MELBOURNE, Australia -- Tommy Haas has made it to the Australian Open semifinals, coming back in one match after another. That might not be so easy against his next opponent, Marat Safin.
Haas beat former No. 1 Marcelo Rios 7-6 (2), 6-4, 6-7 (2), 7-6 (5) in a quarterfinal Wednesday night. He saved break points in five early games and rallied from one service break down in two sets.
In two previous rounds, Haas rebounded from 2-1 deficits in sets to beat Todd Martin and 11th-seeded Roger Federer.
On Friday, the seventh-seeded German faces ninth-seeded Safin, the 2000 U.S. Open champion.
Safin, who squelched a comeback bid by Pete Sampras in the fourth round, needed only 28 minutes to advance to the semifinals when Wayne Ferreira quit with an abdominal strain. Safin was leading 5-2.
In the other semifinal, No. 16 Thomas Johansson plays No. 26 Jiri Novak on Thursday night. Both are in their first Grand Slam semifinals, after 23 attempts by Novak and 25 by Johansson.
In Thursday's women's semifinals, defending champion Jennifer Capriati plays fourth-seeded Kim Clijsters, the French Open runner-up, and four-time Australian Open champion Monica Seles meets three-time champion Martina Hingis.
Haas said he will have to serve well again and make Safin play a lot of balls.
"He's a very powerful player, a young kid who is very hungry to play, already won a Grand Slam, he's been No. 1 in the world," Haas said. "He played a great match against Pete and it's going to be tough."
Sampras was trying for his 14th Grand Slam tournament title.
Haas also reached the Australian Open semifinals in 1999, and lost to another Russian, Yevgeny Kafelnikov. In other Grand Slam events, he has yet to pass the fourth round.
Rios might have been the semifinalist, Haas said, if he had done better on his break point chances in the first two sets.
"I seemed to save them pretty well with my serves," he added.
"I was also quite frustrated when he actually broke me, so I seemed to play a really good game right after that to get the break back, which gave me confidence."
Rios was serving for the first set at 5-4 when Haas broke him for the first time.
"If I win that first set, it's a totally different match," Rios said. "And I was a break up in the fourth, and I couldn't keep winning my serve. He just played better in the important moments."
Haas gained key points against Rios' serve in the first-set tiebreaker on a double fault by the Chilean and a backhand winner, going ahead 5-2. Another backhand winner gave him the only service break of the second set.
In the final tiebreaker, a wide, low backhand gave him a 5-1 lead, and his 22nd ace, at 127 mph, made it 6-2. Three points later, Rios netted a backhand to end the 3-hour, 17-minute match.

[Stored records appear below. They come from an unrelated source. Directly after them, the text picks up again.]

-- ==== Sys2Proof/Machine/State.lean ====
section
/-! DEFINITION. The state of the package as plain data: everything chapters 01 to 21 give the machine, the reasons a step can stop,
and the state after power-on reset. -/

namespace Sys2Proof.Machine

/-- Reasons a step stops as a fault of the model. -/
inductive Fault where
  /-- Raised by a warp instruction or a context firing executed while no warp or context is current. `step` never does that. Safe. -/
  | noWarp
  deriving DecidableEq, Repr

/-- Reasons a step is refused. -/
inductive Refusal where
  /-- Raised by the dispatch arm of an instruction without a meaning. Safe. -/
  | notModelled (mnemonic : String)
  deriving DecidableEq, Repr

/-- The variant and the optional units that the package has (00 R1, R2, 01 R32). -/
structure Fitted where
  fourDies : Bool
  gae : Bool
  farm : Bool
  wzero : Bool
  zports : BitVec 8
  deriving DecidableEq, Repr

/-- One entry of a divergence stack (02 R60). -/
structure DivEntry where
  join : DWord
  restore : Word
  pendingPc : DWord
  pending : Word
  deriving DecidableEq, Repr

/-- The place of a future or lock word: a physical byte address, or an offset in a task's `.shared` space (02 R49). -/
inductive Loc where
  | phys (pa : Nat)
  | shared (task off : Nat)
  deriving DecidableEq, Repr

/-- What a fault record says of the instruction that met it (17 R423). -/
structure FaultInfo where
  cause : Nat
  lanes : Word := 0
  detail : Nat := 0
  addr : DWord := 0
  info : DWord := 0
  unit : Nat := 0
  /-- The handler's vector entry could not be read, so that it reads as zero (11 R297). -/
  noHandler : Bool := false
  deriving DecidableEq, Repr

/-- What a warp is blocked or held on (02 R63, 09 R264, 10 R290, 11 R307, R309, 13 R371, 19 R459, R477). -/
inductive Blocked where
  | ready
  /-- `FGET` on a record, at the address that its lowest lane named; `fin` holds its destination and lanes when all of them name that
  record, so that the wake completes it. -/
  | future (l : Loc) (rec : Nat) (va : DWord) (fin : Option (Opnd × Word))
  | lock (l : Loc) (rec : Nat) (va : DWord)
  /-- A barrier wait, with the lowest lane active at the instruction. -/
  | barrier (b lane : Nat)
  /-- A `GAROW` whose rows the GAE is running. -/
  | gae
  /-- A `JIGLD` that waits for the placer or the load. -/
  | jig
  /-- An explicit block's header that waits for the placer. -/
  | block
  /-- A `DRAIN` of the slot, or a `DRAIN.free`. -/
  | drain (slot : Nat) (free : Bool)
  /-- A `FENCE.dev` or `.sys` that waits for the warp's copies (04 R117). -/
  | copies
  /-- A fence of an iteration that a purge left committed, which waits for the warp's operations (04 R114, R117, 20 R481). -/
  | fence
  /-- An access held on page request tags, and the fault it meets if one is refused. -/
  | page (tags : List Nat) (f : FaultInfo)
  /-- A warp that must park while the overflow region grows, and the fault that it meets if the region does not. -/
  | parkRoom (f : FaultInfo)
  /-- An access that would set a stage-2 D bit of a throttled VD or a full dirty log. -/
  | dirty
  deriving DecidableEq, Repr

/-- The GAE context of a warp (10 R284). -/
structure GaeCtx where
  a : Word
  b : Word
  cfg : Word
  deriving DecidableEq, Repr

/-- A tag of the lattice (12 R329): warp slot, image slot and the three iteration fields. -/
structure Tag where
  wslot : Nat
  islot : Nat
  o : BitVec 16
  m : BitVec 16
  i : BitVec 16
  deriving DecidableEq, Repr

/-- A memory token of an iteration (12 R336): its sequence number, kind, lanes, addresses and data. That of a `GAROW` holds its place, the
number of memory operations before it. -/
structure MemTok where
  seq : Nat
  word : TForm
  node : Nat
  mask : Word
  addr : List DWord
  data : List DWord
  done : Bool
  /-- Where the free values stand that its instruction leaves open. -/
  free : Nat
  deriving DecidableEq, Repr

/-- A live-out token of an iteration: the sending context, the port number, and the value. -/
structure LiveOut where
  node : Nat
  port : Nat
  w64 : Bool
  mask : Word
  data : List DWord
  deriving DecidableEq, Repr

/-- An exit event (12 R340): the lanes it removed, the exit number, its level and the iteration. -/
structure ExitEv where
  lanes : Word
  exit : Nat
  level : Nat
  tag : Tag
  deriving DecidableEq, Repr

/-- One live iteration of a lattice warp (12 R330, R336). -/
structure Iter where
  level : Nat
  tag : Tag
  ordinal : Nat
  stamp : Nat
  toks : List MemTok
  outs : List LiveOut
  exits : List ExitEv
  /-- The values that the level's `WADV` contexts sent for this iteration: context and token (20 R481). -/
  heads : List (Nat × LiveOut)
  /-- The `MMA` contexts that have fired for it, how many of their instructions count, and KBC after each (10 R273, R293). -/
  fired : List (Nat × Nat × Option (BitVec 7))
  deriving DecidableEq, Repr

/-- One open level instance of a lattice warp: iterations admitted and the oldest uncommitted ordinal (12 R330). -/
structure LevelInst where
  level : Nat
  parent : Tag
  admitted : Nat
  committed : Nat
  closed : Bool
  /-- The `TAGPSH` contexts that have sent into it (12 R318). -/
  pushed : List Nat
  deriving DecidableEq, Repr

/-- Why a lattice warp drains (12 R337). -/
inductive DrainWhy where
  | preempt
  | sideExit
  | fault
  | purge
  deriving DecidableEq, Repr

/-- A warp's run in the lattice (02 R71, 12 R336 to R340). -/
structure LatRun where
  slot : Nat
  stack : List DivEntry
  mask : Word
  levels : List LevelInst
  iters : List Iter
  exits : List ExitEv
  /-- Tokens caught by `WADV` contexts: context and token. -/
  caught : List (Nat × LiveOut)
  /-- Tokens gathered by `TAGPOP` contexts: context, the level and tag of the enclosing iteration, and the token. -/
  gathered : List (Nat × Nat × Tag × LiveOut)
  /-- Those that have been forwarded, until their iteration commits. -/
  popped : List (Nat × Nat × Tag × LiveOut)
  drain : Option (DrainWhy × Tag × Nat)
  /-- The iteration that a drain's cause names, where that is not its boundary (20 R482). -/
  named : Option Tag
  /-- The ordinal of its first outermost iteration: 0, or that of the drain section with which it entered again (12 R341). -/
  first : Nat
  /-- The scope of a fence of a committed iteration that still waits for the warp's operations (04 R114, R117). -/
  fence : Option Nat
  watchdog : Nat
  /-- Accesses held on page requests: the request's tag, the tag and level of the iteration (20 R480). -/
  held : List (Nat × Tag × Nat)
  deriving DecidableEq, Repr

/-- What a drain left of a warp's run, for a drain section (12 R351): the slot, the boundary, its ordinals by level, the tokens that it
caught, and the exit events of its open instances. -/
structure DrainRec where
  slot : Nat
  tag : Tag
  ords : List Nat
  toks : List (Nat × LiveOut)
  events : List ExitEv
  deriving DecidableEq, Repr

/-- One warp (02 R59, R60, 03 R79, R80, 08 R228, 10 R273, R284, 11 R296, R312, 13 R367). -/
structure Warp where
  pc : DWord
  active : Word
  launch : Word
  /-- Thread registers: key 32 × register + lane, default 0. -/
  regs : List (Nat × Word)
  /-- Uniform registers, default 0. -/
  kregs : List (Nat × Word)
  /-- Predicates `p0` to `p6` as lane masks, default 0. -/
  preds : List (Nat × Word)
  stack : List DivEntry
  fpmode : Word
  kbc : BitVec 7
  gctx : Option GaeCtx
  handler : Bool
  trapCause : BitVec 8
  /-- `.spill` words: key 8 × spill address + lane, the word index of the backing store (R81), default 0. -/
  spill : List (Nat × Word)
  issued : DWord
  iters : DWord
  mmas : DWord
  blocked : Blocked
  /-- Order number of the blocking, for the earliest-blocked warp of 02 R64. -/
  blockedAt : Nat
  /-- Lock words that the `LKACQ` at PC has acquired already (09 R250). -/
  acq : List Loc
  /-- Barrier and token of the `BAR.SYNC` at PC that has arrived already (09 R255). -/
  arrived : Option (Nat × BitVec 16)
  /-- A fault that the warp's instruction has raised, while the read of its vector entry is held (11 R297). -/
  raised : Option FaultInfo
  stamp : Nat
  passed : Nat
  yieldLeft : Nat
  lat : Option LatRun
  drained : Option DrainRec
  /-- The image slot that the warp may enter again with a drain section's ordinal (12 R341). -/
  reenter : Option (Nat × Nat)
  /-- Registers and spill words whose value is marked lost (17 R433): thread registers by their key in `regs`, uniform register n as
  32,768 + n, and predicate p of lane l as 40,960 + 32 × p + l; spill words by their key in `spill`. -/
  lostRegs : List (Nat × Bool)
  lostSpill : List (Nat × Bool)
  /-- The image slot and boundary of a fault drain whose iteration the front end re-executes (20 R482), and the addresses between which
  that code stands. -/
  rebuilt : Option (Nat × Tag × DWord × DWord)
  /-- The results that the GAE has formed for the warp's `GAROW`: key 32 × column + lane. -/
  gaeOut : List (Nat × Word)
  deriving DecidableEq, Repr

/-- A named barrier (09 R255). -/
structure Barrier where
  expect : Nat
  mask : Word
  phase : BitVec 16
  deriving DecidableEq, Repr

Rios, who was No. 1 in 1998, the same year he was Australian Open runner-up, hit some dazzling winners and some surprising misses.
"I didn't play that bad, but I didn't play consistent," he said.
Rios has been troubled by injuries, and underwent surgery on his left ankle last June, the same month daughter Constanza was born.
The baby and Rios' wife, Juliana, were in the stands at the start of the match but left when Constanza began crying. Haas said he heard the baby during a long rally, "and then she was quite nice to leave, so it was OK."
Safin said that against Haas, "you just stay and fight and run, and take your chances."
The 21-year-old Russian had back problems early last year and then "I couldn't find my game at all."
"It's depressing, it's difficult, and you have to spend a lot of hours just practicing, practicing. It doesn't come, it doesn't come," he said.
But, he added, "it seems like it's coming right now. I never gave up."